Naming Rights Spur Controversy at Yale U.

Should Yale University name a college after its chief investment officer?

Usually such naming rights are reserved for donors of large sums. And a group of alumni believe that Yale’s investment manager, has indirectly donated millions of dollars —- by earning a far smaller salary at Yale than he could command on Wall Street.

According to an article in The Yale Daily News, a group of anonymous alumni are pushing Yale to name a college after David Swensen, who as the institution’s investment manager for 23 years has helped increase its endowment from $1.3-billion to $22.5-billion.

In a full-page advertisement in the newspaper, the alumni suggest that Mr.
Swensen has sacrificed a $100-million Wall Street salary to work for Yale.

But Robert Frank, author of The Wall Street Journal’s The Wealth Report,
balks at giving the financial guru naming rights.

“Maybe Mr. Swensen could make $100-million a year, maybe not. But measuring
someone’s contribution based on their theoretical salary in another job is
misleading. It’s like saying Hank Paulson [former head of Goldman Sachs who
now leads the U.S. Treasury Department] should have a federal building named
after him because he’s giving up millions (or billions) he could be making
in the private sector,” writes Mr. Frank.

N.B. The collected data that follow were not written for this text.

-- ==== Sys2Proof/Config.lean ====
section
/-! DEFINITION. What the manual fixes for the part as a whole: capacities (chapter 1.6 of the scope file) and the default
settings. The manual leaves no value open that a step computes with, so there is no free value here (log 31). -/

namespace Sys2Proof.Config

/-- The send window holds at most 8 entries (R127). -/
def windowPlaces : Nat := 8

/-- A position's key buffer holds up to 2 key messages (R73). -/
def keyPlaces : Nat := 2

/-- A transmit queue holds at most 4 tone entries (R156). -/
def tonePlaces : Nat := 4

/-- The camp-on table has 16 entries (R115). -/
def campEntries : Nat := 16

/-- A camp-on list holds up to 4 calls (R101, R115). -/
def campPlaces : Nat := 4

/-- The fixed tone repeat interval (R160). -/
def toneRepeat : Interval := 30

/-- A rank above this is taken as this (R41). -/
def rankCeiling : Nat := 255

/-- The recall term of the rank (R41). -/
def recallTerm : Nat := 40

/-- Aging steps stay at 15 (R9, R39). -/
def agingCeiling : Fin 16 := 15

/-- The longest and shortest interval (R27). -/
def maxInterval : Nat := 32767

/-- The ASCII space, 0x20. -/
def space : Byte := 0x20

/-- Default aging interval of a tenant (R147). -/
def defaultAging : Interval := 100

/-- Default aging weight of a tenant (R147). -/
def defaultWeight : Nat := 2

end Sys2Proof.Config
end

Do you think Yale should name a college after Mr. Swensen? If not, how
should a nonprofit group honor a successful financial manager?

— Ian Wilhelm

Comments

  1. My institution is named after a past president, and there are named memorials for other past presidents, trustees, deans, and professors. I think it’s altogether appropriate for a college to honor a financial manager if the institution thinks that individual made an equally substantive contribution. Clearly the institution gives up the ability to have someone pay for the naming rights of that particular college, but is any institution lacking for things to be named?

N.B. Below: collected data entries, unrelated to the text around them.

-- ==== Sys2Proof/Machine/Distributor.lean ====
section
/-! DEFINITION. The Arrival Queue and Distributor (chapter 3, and the rank of chapter 2): joining the queue, eligibility,
offers, overflow and night service. -/

namespace Sys2Proof.Machine

/-! ### Rank (R41, R42) -/

/-- The rank of a record: four terms, and a sum above 255 taken as 255 (R41). -/
def State.rank (s : State) (r : Record) : Nat :=
  let t := s.tenant r.tenant
  let recallTerm := match r.kind with
    | .recall _ => Config.recallTerm
    | .new => 0
  min Config.rankCeiling (t.classBase + 16 * r.prio.val + recallTerm + t.agingWeight * r.aging.val)

/-- The rank of a slot's record. -/
def State.rankOf (s : State) (i : Slot) : Nat :=
  match s.record? i with
  | some r => s.rank r
  | none => 0

/-- Of a list of calls in queue order, the one of highest rank, and the earlier one between equal ranks (R42). -/
def State.bestOf (s : State) : List Slot → Option Slot
  | [] => none
  | i :: is =>
    match s.bestOf is with
    | none => some i
    | some j => if s.rankOf j ≤ s.rankOf i then some i else some j

/-! ### Eligibility (R47, R49) -/

/-- The owner rule (R47). -/
def State.ownerAllows (s : State) (p : Pos) (r : Record) : Bool :=
  match r.kind, r.owner with
  | .recall _, some x => !(s.pos x).state.staffed || decide (x = p)
  | _, _ => true

/-- Whether a queued call is eligible for a position (R47). -/
def State.eligible (s : State) (p : Pos) (i : Slot) : Bool :=
  match s.record? i with
  | some r =>
    r.loc == .queued && r.mark == none && r.claim == none && !s.inFlight i && covers (s.pos p).tenantMask r.tenant
      && s.ownerAllows p r
  | none => false

/-- Whether a call is a recall owned by a position. -/
def State.ownRecall (s : State) (p : Pos) (i : Slot) : Bool :=
  match s.record? i with
  | some r =>
    match r.kind with
    | .recall _ => r.owner == some p
    | .new => false
  | none => false

/-- Whether a position may be offered a call (R49): at OPEN every eligible call, at WITHDRAWN its own recalls. -/
def State.offerable (s : State) (p : Pos) (i : Slot) : Bool :=
  match (s.pos p).state with
  | .opened => s.eligible p i
  | .withdrawn => s.eligible p i && s.ownRecall p i
  | _ => false

/-- The loop and call of the next offer at a position, if it is eligible for an automatic offer (R49) and has a call it may
be offered: the lowest IDLE loop and the highest-ranked call (R50). -/
def State.offerAt (s : State) (p : Pos) : Option (Pos × LoopNo × Slot) :=
  if s.loopsQuiet p then
    match s.lowestIdle p, s.bestOf (s.queue.filter fun i => s.offerable p i) with
    | some l, some i => some (p, l, i)
    | _, _ => none
  else none

/-- The positions in rotation order from the pointer (R50). -/
def State.rotation (s : State) : List Pos := [s.pointer, s.pointer + 1, s.pointer + 2, s.pointer + 3]

/-- The next offer: the first position in rotation that has one (R50). -/
def State.nextOffer (s : State) : Option (Pos × LoopNo × Slot) := s.rotation.findSome? s.offerAt

/-- Makes an offer of a call to a position on a loop (R52), and moves the rotation pointer (R51). -/
def State.offer (s : State) (p : Pos) (l : LoopNo) (i : Slot) : State :=
  let s1 := (s.updRec i fun r => { r with mark := some (p, l) }).armNow i .offer s.timing.offer
  let s2 := (s1.setLoop p l (.alerting i)).raiseLoop p .offer l
  { s2 with pointer := p + 1 }

/-- Makes one offer if one is possible. -/
def State.offerOnce (s : State) : State :=
  match s.nextOffer with
  | some (p, l, i) => s.offer p l i
  | none => s

/-- The Distributor makes offers until no pair remains: at most one for each position (R50). -/
def State.makeOffers (s : State) : State := allPos.foldl (fun t _ => t.offerOnce) s

/-! ### Joining the queue (R44, R45, R46, R64) -/

/-- The threshold check after a rise of a tenant's queued count: at the threshold, QUEUE_THRESHOLD at every staffed position
whose mask includes the tenant (R46; raising is only at a staffed position, R162). -/
def State.thresholdCheck (s : State) (t : TenantNo) : State :=
  let limit := (s.tenant t).threshold
  if limit ≠ 0 ∧ s.queuedCount t = limit then
    allPos.foldl (fun u p => if covers (u.pos p).tenantMask t then u.raiseKind p .queueThreshold else u) s
  else s

/-- The record of a slot joins the tail of the queue list (R43), with the threshold check of its tenant (R46); a slot that is
not LIVE has no record to join. -/
def State.joinTail (s : State) (i : Slot) : State :=
  match s.tenantOf i with
  | some t => State.thresholdCheck { s with queue := s.queue ++ [i] } t
  | none => s

/-- A night DIVERT for a record that has no order list entry, to its tenant's night destination if present (R63, R64). -/
def State.nightDivert (s : State) (i : Slot) : State :=
  match (s.tenantOf i).bind fun t => (s.tenant t).nightDest with
  | some d => s.issue i (.divert d) .night
  | none => s

/-- The night DIVERT of a record that joins the queue while the night state is NIGHT (R64). -/
def State.nightJoin (s : State) (i : Slot) : State := if s.night = .night then s.nightDivert i else s

/-- A record joins the queue as a recall (R44), its old holder having let it go. -/
def State.recall (s : State) (i : Slot) (why : RecallReason) (owner : Option Pos) : State :=
  let s1 := s.updRec i fun r =>
    { r with kind := .recall why, owner := owner, aging := 0, overflowSpent := false, dest := none, step := 0,
             mark := none, claim := none, loc := .queued }
  ((s1.armAging i).joinTail i).nightJoin i

/-! ### Expiries that reach the Distributor -/

/-- The overflow test of R40 and the overflow DIVERT of R59. -/
def State.overflowTest (s : State) (i : Slot) : State :=
  match s.record? i with
  | some r =>
    let t := s.tenant r.tenant
    match t.overflowDest with
    | some d =>
      if t.overflowStep ≠ 0 ∧ r.aging.val = t.overflowStep ∧ r.overflowSpent = false then s.issue i (.divert d) .overflow
      else s
    | none => s
  | none => s

/-- AGING expiry (R39): the steps rise, AGING is re-armed from the expired deadline below 15 steps and absent at 15, and the
overflow test follows. -/
def State.agingDue (s : State) (i : Slot) (deadline : Tick) : State :=
  let s1 := s.updRec i fun r =>
    let steps : Fin 16 := if r.aging < Config.agingCeiling then r.aging + 1 else r.aging
    let r' := { r with aging := steps }
    if steps < Config.agingCeiling then
      r'.armAt .aging (rearmed s.tick deadline (s.tenant r.tenant).agingInterval)
    else r'.disarm
  s1.overflowTest i

/-- The end of an unanswered offer (R55, steps 1 to 3). -/
def State.offerDue (s : State) (i : Slot) : State :=
  match s.record? i with
  | some r =>
    match r.mark with
    | some (p, l) =>
      let s1 := ((s.updRec i fun r => { r with mark := none }).armAging i).loopIdle p l
      if (s1.pos p).state = .opened then
        (s1.updPos p fun q => { q with state := .withdrawn }).raiseKind p .autoWithdrawn
      else s1
    | none => s
  | none => s

/-- A position has become staffed: the night state is DAY and the night delay is disarmed (R62). -/
def State.nowStaffed (s : State) : State := { s with night := .day, nightDelay := none }

/-- A staffed position has stopped being staffed: with no other one staffed, NIGHT_PENDING and the night delay armed (R62). -/
def State.nowUnstaffed (s : State) : State :=
  if s.anyStaffed then s else { s with night := .nightPending, nightDelay := some (s.tick + s.timing.nightDelay) }

/-- Whether night entry diverts a record: no mark, no claim, no entry (R63; the night destination is asked by the DIVERT). -/
def State.nightDiverts (s : State) (i : Slot) : Bool :=
  match s.record? i with
  | some r => r.mark == none && r.claim == none && !s.inFlight i
  | none => false

/-- Night entry (R63): NIGHT, and a night DIVERT for each qualifying record, from head to tail of the queue list. -/
def State.nightEntry (s : State) : State :=
  let s1 := { s with night := .night, nightDelay := none }
  s1.queue.foldl (fun t i => if t.nightDiverts i then t.nightDivert i else t) s1

end Sys2Proof.Machine
end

    — chronanon    Apr 22, 09:54 AM    #

  2. It seems … unseemly to name a new college after someone who’s alive and still in Yale’s employ. What if (God forbid!) he turns crooked next year and embezzles a fortune from the school? What if he has to resign in a cloud of controversy over a sex scandal or something like that? Do they sandblast his name off the wall and change everyone’s intramural T-shirts?

    It would be safer to wait and honor him at the end of his tenure at Yale, when the sum total of his contribution is known.

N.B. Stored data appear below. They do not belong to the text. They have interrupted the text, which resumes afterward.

-- ==== Sys2Proof/Machine/Rescue.lean ====
section
/-! DEFINITION. Rescue when a position fails (4.7): the rescue of each loop, the rescue set's action on responses, and the
carrier events. -/

namespace Sys2Proof.Machine

/-- An answer to an order after decoding, NO_CALL apart (R128, R131): DONE with its result byte, or REFUSED, with a note
whether the reason was ANSWERED. -/
inductive Answer where
  | done (result : Byte)
  | refused (answered : Bool)
  deriving DecidableEq, Repr

/-- The results of RING_EXT (R128): a result that is none of the three is acted on as UNOBTAINABLE. -/
inductive RingResult where
  | ringing | busy | unobtainable
  deriving DecidableEq, Repr

/-- The result a DONE of RING_EXT carries (R128, R153). -/
def ringResult (b : Byte) : RingResult :=
  if b = 1 then .ringing else if b = 2 then .busy else .unobtainable

/-- A holder gives a record up and it joins the queue as a recall (R44). -/
def State.recallFrom (s : State) (i : Slot) (why : RecallReason) (owner : Option Pos) : State :=
  (s.leaveHolder i).recall i why owner

/-- A record enters the rescue set (R87, R88): it leaves its queue place, orbit or loop; its timer is disarmed and a held
expiry dropped (R86); a GRANTED claim, being the failed position's own, is removed, and a WAITING claim of another position
stays (R90). -/
def State.enterRescue (s : State) (i : Slot) (m : Rescue) : State :=
  (s.leaveHolder i).updRec i fun r =>
    let kept := r.claim.bind fun c => if c.granted then none else some c
    { r with loc := .rescue m, mark := none, claim := kept }.disarm

/-- Changes the fields of a rescue set member. -/
def State.updRescue (s : State) (i : Slot) (m : Rescue) : State := s.updRec i fun r => { r with loc := .rescue m }

/-- Sets the extend step of a record (R91). -/
def State.setStep (s : State) (i : Slot) (step : Fin 7) : State := s.updRec i fun r => { r with step := step }

/-- The caller condition of a loop whose record is rescued with its order in flight (R88; LOCKED: log 17). -/
def LoopState.condition : LoopState → CallerCondition
  | .talk _ => .connected
  | .locked _ => .connected
  | _ => .split

/-- Whether a loop is LOCKED. -/
def LoopState.isLocked : LoopState → Bool
  | .locked _ => true
  | _ => false

/-- The rescue of a loop whose record has an order in flight (R88): the record moves into the rescue set as it stands. -/
def State.rescueInFlight (s : State) (p : Pos) (st : LoopState) (i : Slot) : State :=
  let final := st.isLocked && (s.entry? i).any fun e => e.order == .release
  s.enterRescue i ⟨p, st.condition, s.reservation i, final⟩

/-- The rescue of a loop whose record has no order in flight (R86). -/
def State.rescueSettled (s : State) (p : Pos) (st : LoopState) (i : Slot) : State :=
  match st with
  | .talk _ => (s.enterRescue i ⟨p, .connected, none, false⟩).issue i .hold .none
  | .held _ | .recalling _ => s.recallFrom i .positionLost none
  | .extend _ =>
    match s.record? i with
    | some r =>
      if r.step = 3 then ((s.enterRescue i ⟨p, .split, none, false⟩).issue i .transfer .unscreened).setStep i 6
      else if r.step = 5 then ((s.enterRescue i ⟨p, .split, none, false⟩).issue i .transfer .screened).setStep i 6
      else s.recallFrom i .positionLost none
    | none => s
  | .locked _ => (s.enterRescue i ⟨p, .connected, none, true⟩).issue i .release .none
  | _ => s

/-- The rescue of one loop of a failed position (R85 step 3, R86, R88): whatever its state, the loop is IDLE afterwards. -/
def State.rescueLoop (s : State) (p : Pos) (l : LoopNo) : State :=
  let st := s.loop p l
  let s0 := s.loopIdle p l
  match st with
  | .idle => s
  | .alerting i => (s0.updRec i fun r => { r with mark := none }).armAging i
  | .connecting i =>
    match (s.record? i).bind Record.claim with
    | some c => if c.granted then s0.rescueInFlight p st i else s0.updRec i fun r => { r with claim := none }
    | none => s0
  | .talk i | .held i | .recalling i | .extend i | .locked i =>
    if s.inFlight i then s0.rescueInFlight p st i else s0.rescueSettled p st i

/-- What carrier loss does at the Position Controller of a CLOSED, OPEN or WITHDRAWN position (R85, steps 1 to 4): the key
buffer is emptied, the position is FAULTED, the night state follows, the loops are rescued L1 to L6, and the alert list and
the note go (R159). -/
def State.failPosition (s : State) (p : Pos) : State :=
  let staffed := (s.pos p).state.staffed
  let s1 := s.updPos p fun q => { q with keys := [], state := .faulted }
  let s2 := if staffed then s1.nowUnstaffed else s1
  let s3 := allLoops.foldl (fun t l => t.rescueLoop p l) s2
  s3.updPos p fun q => { q.clearAlerts with note := none }

/-- A carrier loss at an equipped position (R155): the carrier state becomes LOST, and the Position Controller fails the
position unless it is FAULTED already (R69). With the carrier state LOST there is no change of level and no event. -/
def State.carrierLost (s : State) (p : Pos) : State :=
  if (s.pos p).state.equipped && (s.pos p).carrier then
    let s1 := s.updPos p fun q => { q with carrier := false }
    if (s.pos p).state = .faulted then s1 else s1.failPosition p
  else s

/-- A carrier return at an equipped position (R155): the carrier state becomes PRESENT, the console's whole picture is queued
afresh (R156), and a FAULTED position becomes CLOSED (R69). -/
def State.carrierBack (s : State) (p : Pos) : State :=
  if (s.pos p).state.equipped && !(s.pos p).carrier then
    s.updPos p fun q =>
      { q with
        carrier := true
        sent := Picture.startup
        txq := allItems.map fun it => .item it true
        state := if q.state = .faulted then .closed else q.state }
  else s

/-! ### The rescue set's action on a response (R88, R89) -/

/-- The rescue set sends a record to the queue (R88). -/
def State.rescueToQueue (s : State) (i : Slot) : State := s.recallFrom i .positionLost none

/-- The rescue set issues a final RELEASE (R89). -/
def State.rescueRelease (s : State) (i : Slot) (m : Rescue) : State :=
  (s.updRescue i { m with orbit := none, final := true }).issue i .release .none

/-- The rescue set issues a rescue HOLD (R89). -/
def State.rescueHold (s : State) (i : Slot) (m : Rescue) : State :=
  (s.updRescue i { m with orbit := none }).issue i .hold .none

/-- The response to the order of a rescue set member (the table of R88, with R89). NO_CALL is not among the answers (R131). -/
def State.rescueAnswer (s : State) (i : Slot) (m : Rescue) (r : Record) (e : Entry) (a : Answer) : State :=
  match e.order, a with
  | .connect _ _, .done _ => s.rescueHold i { m with condition := .connected }
  | .connect _ _, .refused _ => s.rescueToQueue i
  | .hold, .done _ =>
    match m.orbit with
    | some o => s.placeInOrbit i o m.failed
    | none => s.rescueToQueue i
  | .hold, .refused _ => (s.freeOrbits i).rescueRelease i m
  | .release, .done _ => s.retire i false
  | .release, .refused _ =>
    if m.final then s.retire i false
    else if m.condition = .connected then s.rescueHold i m
    else s.rescueToQueue i
  | .split, .done _ => s.rescueToQueue i
  | .split, .refused _ => s.rescueHold i m
  | .ringExt _, .done b =>
    if ringResult b = .ringing then (s.issue i .transfer .unscreened).setStep i 6 else s.rescueToQueue i
  | .ringExt _, .refused _ => s.rescueToQueue i
  | .transfer, .done _ => if e.mark = .screened then s.retire i false else s.extendTo i (r.dest.getD []) none
  | .transfer, .refused _ => s.issue i .dropDest .none
  | .camp ext, .done _ => s.campAt i ext
  | .camp _, .refused _ => s.rescueToQueue i
  | .dropDest, _ => s.rescueToQueue i
  | .retrieve, _ => s
  | .divert _, _ => s

end Sys2Proof.Machine
end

    (Not to cast aspersions. I have no reason to believe that he’s not a righteous, upstanding man who wouldn’t think of either embezzling or harassing. I’m just throwing out some hypotheticals.)

    In the meantime, an appropriate honor for Swensen might be a scholarship/fellowship in the economics department or at SOM — something to benefit someone studying in the field in which Swensen has excelled. That would be easy enough to re-name/remove if necessary.

    As an alum, I’d like to see the new college(s) named for prominent female graduates. We’ve got 12 white male names carved over the gates … can we get at least one woman up there?

    — mccxxiii    Apr 22, 10:09 AM    #

  3. Maybe Yale should wait to see what effect that mortgage crisis will have on their investment portfolio before they get too dreamy and arrogant but money that is not… not… not real

    — t    Apr 22, 10:27 AM    #

Commenting is closed for this article.